Ali cukup tenang mendengar tutur lembut istrinya. Namun, masalah kini datang dua sekaligus. Menyelidiki pelaku foto yang memfitnah Anggun dan laki-laki misterius bertopi itu. Apa rencana Ali untuk tetap menjaga istrinya?
***
"Nggun, lu dimana? Masih sama Ali?" tanya Anita lewat panggilan teleponnya.
"Iya, nih. Kenapa, Nit?"
"Aku ada petunjuk. Bisa kesini sekarang?!"
"Petunjuk?"
"Ya. Tentang foto itu. Ajak Ali juga!"
Klik.
Panggilan telepon dimatikan Anggun. Ia menoleh sejenak ke arah Ali. Ia nampak cukup lelah. Bulir keringat kian mengalir dari dahinya.

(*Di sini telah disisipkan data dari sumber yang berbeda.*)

/-! ## Words: 95_test_vectors.md sections 6.6 and 8, R50 -/

theorem test_decode_seed : decode 64 0x00000000000000051 = .ok (.seed 5) := by decide
theorem test_decode_seedDefault : decode 64 0x00000000000000002 = .ok (.seedDefault 0) := by decide
theorem test_decode_nextBs : decode 64 0x00000000000000003 = .ok (.nextBs 0) := by decide
theorem test_decode_nextWv : decode 64 0x00000000000000004 = .ok (.nextWv 0) := by decide
theorem test_decode_discard : decode 64 0x00000000000000025 = .ok (.discard 2) := by decide
theorem test_decode_getMin : decode 64 0x000000000000ffff6 = .ok (.getMin 0xFFFF) := by decide
theorem test_decode_getMax : decode 64 0x00000000000000007 = .ok (.getMax 0) := by decide
theorem test_decode_reservedZero : decode 64 0x00000000000000000 = .ok (.reservedZero 0) := by decide
theorem test_decode_reservedHigh : decode 64 0xfffffffffffffffff = .ok (.reservedHigh 7 (2 ^ 64 - 1)) := by decide
theorem test_decode_nine : decode 64 0x00000000000000059 = .ok (.reservedHigh 1 5) := by decide
theorem test_decode_too_wide : decode 64 0x100000000000000000 = .error (.tooWide 0x100000000000000000) := by decide
theorem test_encode_seed : encode (.seed 5) = 0x51 := by decide
theorem test_encode_reserved : encode (.reservedHigh 1 5) = 0x59 := by decide

/-- Each row of the opcode table, by its match value, as the host numbers the bits. -/
theorem test_table_words :
    [0, 1, 2, 3, 4, 5, 6, 7, 8].map (decodeTableWord 8) =
      [some (.reservedZero 0), some (.seed 0), some (.seedDefault 0), some (.nextBs 0), some (.nextWv 0),
       some (.discard 0), some (.getMin 0), some (.getMax 0), some (.reservedHigh 0 0)] := by decide

/-- The word of each row runs as the first command after reset. -/
theorem test_first_word_runs :
    [0, 1, 2, 3, 4, 5, 6, 7, 8].map (fun w => goesOn (State.reset.withFetchWord 8 w)) =
      List.replicate 9 true := by decide

/-- Ill-formed commands: the argument does not fit ARG_W, for each field layout. -/
theorem test_wellFormed_smoke :
    (Instr.seed (2 ^ 64)).wellFormed 64 = false ∧ (Instr.seedDefault (2 ^ 64)).wellFormed 64 = false ∧
    (Instr.nextBs (2 ^ 64)).wellFormed 64 = false ∧ (Instr.nextWv (2 ^ 64)).wellFormed 64 = false ∧
    (Instr.discard 2).wellFormed 1 = false ∧ (Instr.getMin (2 ^ 64)).wellFormed 64 = false ∧
    (Instr.getMax (2 ^ 64)).wellFormed 64 = false ∧ (Instr.reservedZero (2 ^ 64)).wellFormed 64 = false ∧
    (Instr.reservedHigh 7 (2 ^ 224)).wellFormed 224 = false ∧ (Instr.seed (2 ^ 64 - 1)).wellFormed 64 = true := by
  decide

/-! ## Field arithmetic: 95_test_vectors.md section 2 -/

theorem test_clmul : clmul 0xDEADBEEF 0x12345678 = 0xC42FDE8DE112DA8 := by decide +kernel
theorem test_reduce_x510 : reduce (1 <<< 510) = 0x4000000000004041 := by decide +kernel
theorem test_reduce_ones : reduce ((1 <<< 511) - 1) =
    0x7fffffffffffffffffffffffffffffffffffffffffffffff800000007fff8006 := by decide +kernel
theorem test_mulmod_ones : mulElem (BitVec.allOnes 255) (BitVec.allOnes 255) =
    0x2aaaaaaaaaaaaaaaaaaaaaaaaaaaaaaaaaaaaaaaaaaaaaaabfffffffd555403d := by decide +kernel
theorem test_mulmod_inverse : mulmod 2 ((1 <<< 254) ^^^ (1 <<< 30) ^^^ (1 <<< 6) ^^^ (1 <<< 2)) = 1 := by decide +kernel
theorem test_mulmod_relaxed : mulmod (mod512.setWidth 256) 1 = 0 := by decide +kernel
theorem test_xss_folds : xss (1 <<< 255) = 0x100000112 := by decide
theorem test_xss_ones : xss (BitVec.allOnes 256 <<< 1) =
    0xfffffffffffffffffffffffffffffffffffffffffffffffffffffffefffffeee := by decide

/-! ## DEG2, JUMP, TROM: 95_test_vectors.md sections 3 and 6.2 -/

theorem test_deg2 : deg2 10 = 0x100000000000000000000000100010010 := by decide +kernel
theorem test_jump_x97 : jump 2 3 64 5 = 0x2000000000000000000000000 := by decide +kernel
theorem test_trom_1234 : trom 0x1234 = 0x123400133328 := by decide +kernel
theorem test_trom_ffff : trom 0xFFFF = 0xffff00f1ff0e := by decide +kernel
theorem test_buildTrom_ffff : buildTrom 0xFFFF = 0xffff00f1ff0e := by decide +kernel

/-! ## The commands: 95_test_vectors.md sections 5 and 6 -/

theorem test_seed : after 0x2 (.seed 5) = some (seed5, seed5, 0, .resp ⟨0, 0⟩) := by decide +kernel
/-- With DEFAULT_SEED = 5, as in R77's example. -/
theorem test_seedDefault : after 0x2 (.seedDefault 7) = after 0x2 (.seed 5) := rfl
theorem test_nextBs : after seed5 (.nextBs 9) =
    some (seed5next, seed5, 0x9d48b275, .resp ⟨0, 0x9d48b275⟩) := by decide +kernel
theorem test_nextBs_all_fold : (nextBs (BitVec.allOnes 256 <<< 1)) =
    (0xffffffffffffffffffffffffffffffffffffffffffffffff000000f0ffffff0e, 0xffffffff) := by decide +kernel
theorem test_nextWv : after seed5 (.nextWv 9) =
    some (seed5, seed5next, 0x9d48b275, .resp ⟨0, 0x9d48b275⟩) := by decide +kernel
theorem test_nextWv_high_word_only : pack (advanceWords (unpack (0xffff <<< 240))) =
    0x000000000000000000000000000000000000000000000000ffff00f1ff0e0000 := by decide +kernel
theorem test_discard : after seed5 (.discard 1) = some (seed5next, seed5, 0, .resp ⟨0, 0⟩) := by decide +kernel
theorem test_discard_x225 : discarded demoBuild 2 7 = 0x00000002 <<< 224 := by decide +kernel
theorem test_getMin : after seed5 (.getMin 0xFFFF) = some (seed5, seed5, 0, .resp ⟨0, 0⟩) := by decide +kernel
theorem test_getMax : after seed5 (.getMax 0) = some (seed5, seed5, 0, .resp ⟨0, 0xffffffff⟩) := by decide +kernel
theorem test_reservedZero : after seed5 (.reservedZero 0) = some (seed5, seed5, 0, .resp ⟨1, 0⟩) := by decide +kernel
theorem test_reservedHigh : after seed5 (.reservedHigh 1 5) = some (seed5, seed5, 0, .resp ⟨1, 0⟩) := by decide +kernel

/-! ## The handshake and reset: R87, R89, R103, R104 -/

/-- An offer in IDLE is latched; the pins' argument counts modulo 2^ARG_W. -/
theorem test_accept : (idleEdge ⟨false, true, 3, 2 ^ 64 + 5, false⟩ (at' 2 .idle [])).seq = .busy ⟨3, 5⟩ 1 := by decide

/-- GET_MAX from the port: accepted, two cycles, response taken, idle again. -/
theorem test_transaction : (observe 4 (at' 2 .idle (hostScript demoBuild ⟨7, 0⟩))).2 =
    [.accepted ⟨7, 0⟩, .taken ⟨0, 0xffffffff⟩] := by decide +kernel

/-- Reset abandons a command: INIT until two cycles after the first edge with rst = 0, then idle with the registers of
SEED_DEFAULT, and no response. -/
theorem test_reset_sequence :
    [1, 2, 3, 4].map (fun n => (observe n (at' 2 (.busy ⟨3, 0⟩ 0) [⟨true, false, 0, 0, true⟩])).1.seq) =
      [.init 2, .init 1, .init 0, .idle] ∧
    (observe 4 (at' 2 (.busy ⟨3, 0⟩ 0) [⟨true, false, 0, 0, true⟩])).2 = [] := by decide

theorem test_reset_registers :
    (observe 4 (at' 2 (.busy ⟨3, 0⟩ 0) [⟨true, false, 0, 0, true⟩])).1.breg = shifted (seedState demoBuild 5) := rfl

/-! ## The assembler: R55, R56 -/

/-- `SEED 5` as in R55's example of a listing. -/
theorem test_assemble_seed : assembleLine 64 ['S', 'E', 'E', 'D', ' ', '5', ' ', ';', 'x'] = .ok (some ⟨1, 5⟩) := by decide
theorem test_listing_seed : listing 64 ⟨1, 5⟩ =
    ['C', 'W', ' ', '=', ' ', '0', 'x'] ++ List.replicate 15 '0' ++ ['5', '1'] := by decide
/-- `.cmd 0x9, 0` as in R55. -/
theorem test_assemble_cmd :
    assembleLine 64 ['.', 'c', 'm', 'd', ' ', '0', 'x', '9', ',', ' ', '0'] = .ok (some ⟨9, 0⟩) := by decide
theorem test_assemble_operand_missing : assembleLine 64 ['S', 'E', 'E', 'D'] = .error .wrongOperands := by decide
theorem test_assemble_too_wide : assembleLine 1 ['d', 'i', 's', 'c', 'a', 'r', 'd', ' ', '2'] = .error .operandTooWide := by
  decide

/-! ## Witnesses: for each statement with hypotheses, values that meet all of them -/

theorem witness_DecodeOfEncode : (Instr.reservedHigh 7 (2 ^ 64 - 1)).wellFormed 64 = true := by decide

theorem witness_EveryCommandWordDecodes : 2 ^ 68 - 1 < 2 ^ (64 + 4) ∧ 2 ^ (64 + 4) ≤ 2 ^ 68 := by decide

theorem witness_CommandWordLayout : (Command.mk 15 (2 ^ 64 - 1)).arg < 2 ^ 64 ∧ 3 < 4 ∧ 63 < 64 := by decide

theorem witness_StepRunsTheDecodedCommand :
    (at' 2 (.busy ⟨1, 5⟩ 0) []).pins.rst = false ∧ (at' 2 (.busy ⟨1, 5⟩ 0) []).seq = .busy ⟨1, 5⟩ 0 ∧
    decode (at' 2 (.busy ⟨1, 5⟩ 0) []).build.argW (Command.mk 1 5).word = .ok (.seed 5) ∧
    decode (at' 2 .idle []).build.argW (0x53 % 2 ^ 8) = .ok (.nextBs 5) := by decide

theorem witness_StatusOfEachCommand :
    (1 ≤ (Instr.getMax 0).op.toNat ∧ (Instr.getMax 0).op.toNat ≤ 7) ∧ (Instr.reservedZero 0).op.toNat = 0 ∧
    8 ≤ (Instr.reservedHigh 0 0).op.toNat := by decide

theorem witness_Clmul : 255 < 256 ∧ (0x3 : Reg256) ≠ 0 ∧ (1 <<< 255 : Reg256) ≠ 0 := by decide

theorem witness_Reduce :
    (1 <<< 254 : Scratch).toNat < 2 ^ 255 ∧ (255 ≤ 255 ∧ 255 ≤ 511 ∧ 0 < 512) ∧ (255 ≤ 511 ∧ 511 ≤ 511 ∧ 511 < 512) := by
  decide +kernel

theorem witness_FullPeriod : (0 < 2 ^ 224 ∧ 2 ^ 224 - 1 < 2 ^ 224 ∧ 224 + 32 ≤ 256) ∧ (2 ^ 256 - 1 < 2 ^ 256 ∧ 256 + 0 ≤ 256) := by
  decide

theorem witness_DistinctSeeds :
    ∃ s s' t t' : State, s.build = s'.build ∧ 0 < 2 ^ s.build.argW ∧ 1 < 2 ^ s.build.argW ∧ 0 ≠ 1 ∧
      exec (.seed 0) s = .next t ∧ exec (.seed 1) s' = .next t' :=
  ⟨at' 2 .idle [], at' seed5 .idle [], _, _, rfl, by decide, by decide, by decide, rfl, rfl⟩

Sejak kapan marah tak menguras energi? Bahkan, kemarahan yang diam pun itu tetap menguras energi. Apalagi Ali yang sempat berkelahi dengan laki-laki misterius itu.
"Mas..." ucap Anggun.
"Ya?"
"Kamu masih capek?"
"Kalau iya?"
Anggun tersenyum. Ia duduk kembali di base camp. Di sampingnya juga ada Ali. Anggun mengkodekan suaminya. Untuk menuntun kepala Ali untuk merebahkan di pahanya.
"Istirahatlah sejenak," ucap Anggun tersenyum.
Sebuah senyum manis yang mulai tumbuh dari Anggun. Agaknya, jatuh cinta di antara keduanya, tak secepat yang terkira.
"Hum?"
"Kenapa? Bukannya capek?"
Ali agak kikuk dibuat sikap Anggun. Meskipun, dirinya menginginkannya. Perlahan Ali mulai merebahkan diri di pangkuan Anggun.
"Nyamanin," tutur Anggun sambil membelai rambut Ali.
"Terima kasih, Sayang."
"Belum ketemu panggilan khusus?"
"Hehe kamu penagih juga, ya."
"Bukan penagih. Cuma pengingat yang baik."
"Nanti deh, nama khusus akan ketemu sendiri, ko."
Anggun tersenyum. Berusaha menenangkan diri meskipun Anita sudah mengabarinya agar lekas ke sana. Namun, ia tak tega membiarkan suaminya capek.
"Oh ya, tadi telpon dari siapa?"
"Uhm... itu Anita."
"Ada apa, emang? Dosen masuk?"
Anggun menggelengkan kepala. Masih berusaha menenangkan suaminya.
"Bukan. Tadi Anita ngabarin. Katanya kita suruh kesana."
"Kita? Sudah ada petunjuk?"
Anggun menganggukkan kepala.
"Kenapa baru bilang? Kenapa malah kita masih bersantai di sini?"